[Recorded data]
=== Section Start ===

theorem State.Canon.issueLate {e : Env} {x : Late} (h : s.Canon) : (s.issueLate e x).Canon := by
  unfold State.issueLate
  dsimp only
  split
  · exact State.Canon.spoilIf (h.setCore (fun _ => Core.Canon.written h.core))
  · exact h.setCore (fun _ => h.core)
  · exact h.setCore (fun _ => h.core)
  · exact h.setCore (fun _ => h.core)
  · exact h.setCore (fun _ => h.core)
  · exact h.setCore (fun _ => h.core)
  · exact h.setCore (fun _ => h.core)
  · exact h.setCore (fun _ => h.core)
  · exact h.foldl (fun _ _ ht => State.Canon.enqueue ht)
  · exact h.send.setCore (fun _ => h.send.core)
  · split
    · exact State.Canon.updated (State.Canon.setGroup (h.setCore (fun _ => h.core)) (fun hu => hu.group))
    · exact State.Canon.setGroup (h.setCore (fun _ => h.core)) (fun hv => hv.group)

theorem State.Canon.issueBed {e : Env} (h : s.Canon) : (s.issueBed e).Canon := by
  unfold State.issueBed
  dsimp only
  split
  · split
    · exact State.Canon.setCore (h.foldl (fun _ _ ht => ht.issueLate)) (fun hu => hu.core)
    · exact State.Canon.updated (State.Canon.setCore (h.foldl (fun _ _ hv => hv.issueLate)) (fun hw => hw.core))
  · exact State.Canon.setCore (h.foldl (fun _ _ hx => hx.issueLate)) (fun hy => hy.core)

theorem State.Canon.endProg {n : Nat} (h : s.Canon) : (s.endProg n).Canon := by
  unfold State.endProg
  dsimp only
  split
  · exact h
  · split
    · exact h
    · split
      · exact h
      · refine State.Canon.complete (State.Canon.startProgs (State.Canon.updated
          (State.Canon.foldl ?_ (fun _ _ ht => ht.setJobCore (fun _ => Core.Canon.updated ht.jobCore)))))
        split
        · exact h
        · exact h.wr

theorem State.Canon.advance {h : Head} {e : Env} {k : Core} (hs : s.Canon) (hk : k.Canon) : (s.advance h e k).Canon := by
  unfold State.advance
  split
  · exact State.Canon.endProg (State.Canon.issueBed (hs.setCore (fun _ => hk)))
  · exact hs.setCore (fun _ => hk)

theorem State.Canon.startWord {c : Nat} (h : s.Canon) : (s.startWord c).Canon := by
  unfold State.startWord
  dsimp only
  split <;> exact h.core

theorem Core.Canon.joined {k : Core} {slot : Nat} {writes : List Nat} (hk : k.Canon) : (k.joined slot writes).Canon :=
  hk

theorem State.Canon.firstBed {n : Nat} {p : Prog} (h : s.Canon) : (s.firstBed n p).Canon := by
  unfold State.firstBed
  split <;> exact h

theorem regsOnly_canon {f : CoreRegs → CoreRegs → CoreRegs} {x : Env} {y : Core} (hy : y.Canon) : (regsOnly f x y).Canon :=
  hy

theorem Core.Canon.later {k : Core} {x : Late} (hk : k.Canon) : (k.later x).Canon :=
  hk

theorem State.Canon.wordFault {c : Nat} {cands : List (Cause × Nat)} (h : s.Canon) : (s.wordFault c cands).Canon := by
  unfold State.wordFault
  have hdraw : (if cands.length ≤ 1 then (0, s) else s.draw).2.Canon := by split <;> exact h
  exact State.Canon.endProg (State.Canon.stopProg hdraw)

/-- A word whose own effect leaves its core canonical: what its bed does when it issues is canonical too (R137 to R139). -/
theorem State.Canon.joinBed {c : Nat} {p : Prog} {k : Core} {hd : Head} {slot : Nat} {writes : List Nat} {legal : Bool} {body : Env → Core → Word}
    (h : s.Canon) (hk : k.Canon) (hbody : ∀ e k, k.Canon → (body e k).Canon) : (s.joinBed c p k hd slot writes legal body).Canon := by
  unfold State.joinBed
  dsimp only
  split
  · exact h.wordFault
  · generalize hr : (if (!k.takes hd) = true then Word.ok (k.joined slot writes) else _) = r
    have hword : r.Canon := by
      rw [← hr]
      split
      · exact hk
      · split
        · trivial
        · exact hbody _ _ hk
    split
    · exact h.wordFault
    · exact h.setCore fun _ => Core.Canon.updated hk.rollback
    · exact h.advance hword

/-- A word of a core, by the same fact of its own effect (R135, R161, R162). -/
theorem State.Canon.word {i : Instr} {c : Nat} {hd : Head} {slot : Nat} {writes : List Nat} {legal : Prog → Bool} {body : Env → Core → Word}
    (h : s.Canon) (hbody : ∀ e k, k.Canon → (body e k).Canon) : (s.word i c hd slot writes legal body).Canon := by
  have hstart (p : Prog) : ((s.firstBed (s.startWord c).prog p).setCore c (s.startWord c)).Canon := h.firstBed.setCore fun _ => h.startWord
  unfold State.word
  split
  · exact h
  · dsimp only
    split
    · exact State.Canon.wordFault (hstart _)
    · split
      · exact State.Canon.joinBed (hstart _) h.startWord hbody
      · split
        · exact State.Canon.joinBed (hstart _) h.startWord fun _ _ hk => hk
        · exact h

end

/-! ## Bank logic (R221 to R234) -/

section
variable {s : State}

theorem State.Canon.seqNotify {q : Seq} {dev : Bool} {x : SeqCtx} (h : s.Canon) : (s.seqNotify q dev x).Canon := by
  unfold State.seqNotify
  dsimp only
  split
  · refine State.Canon.signal ?_
    split
    · exact h.setJobCore (fun _ => Core.Canon.updated h.jobCore)
    · exact h
  · split
    · exact h.setJobCore (fun _ => Core.Canon.updated h.jobCore)
    · exact h

theorem State.Canon.seqEnd {n : Nat} {dev : Bool} {f : SeqCtx → SeqCtx} (h : s.Canon) : (s.seqEnd n dev f).Canon :=
  State.Canon.seqNotify h

theorem State.Canon.seqFault {n : Nat} {dev : Bool} {cause : Nat} (h : s.Canon) : (s.seqFault n dev cause).Canon :=
  h.seqEnd

theorem State.Canon.seqStart {n : Nat} (h : s.Canon) : (s.seqStart n).Canon := by
  unfold State.seqStart
  dsimp only
  split
  · exact h
  · split
    · exact h
    · split
      · exact h
      · split
        · exact h.seqFault
        · exact h

theorem execSeqAbort_canon {n : Nat} (h : s.Canon) : (execSeqAbort n s).Canon := by
  unfold execSeqAbort
  refine h.ifUp ?_
  split
  · exact h
  · exact h.seqEnd

theorem State.Canon.seqNext {n : Nat} {dev : Bool} {cost : Nat} (h : s.Canon) : (s.seqNext n dev cost).Canon := by
  unfold State.seqNext
  dsimp only
  split
  · exact State.Canon.seqFault h
  · exact h

theorem execRefreshDue_canon {n : Nat} (h : s.Canon) : (execRefreshDue n s).Canon := by
  unfold execRefreshDue
  refine h.ifReady ?_
  dsimp only
  split <;> exact h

=== Section End ===

**Work item**: Locate the word "issueLate" in the records and collect each line it appears in.

**Result of the task**:
theorem State.Canon.issueLate {e : Env} {x : Late} (h : s.Canon) : (s.issueLate e x).Canon := by
  unfold State.issueLate
    · exact State.Canon.setCore (h.foldl (fun _ _ ht => ht.issueLate)) (fun hu => hu.core)
    · exact State.Canon.updated (State.Canon.setCore (h.foldl (fun _ _ hv => hv.issueLate)) (fun hw => hw.core))
  · exact State.Canon.setCore (h.foldl (fun _ _ hx => hx.issueLate)) (fun hy => hy.core)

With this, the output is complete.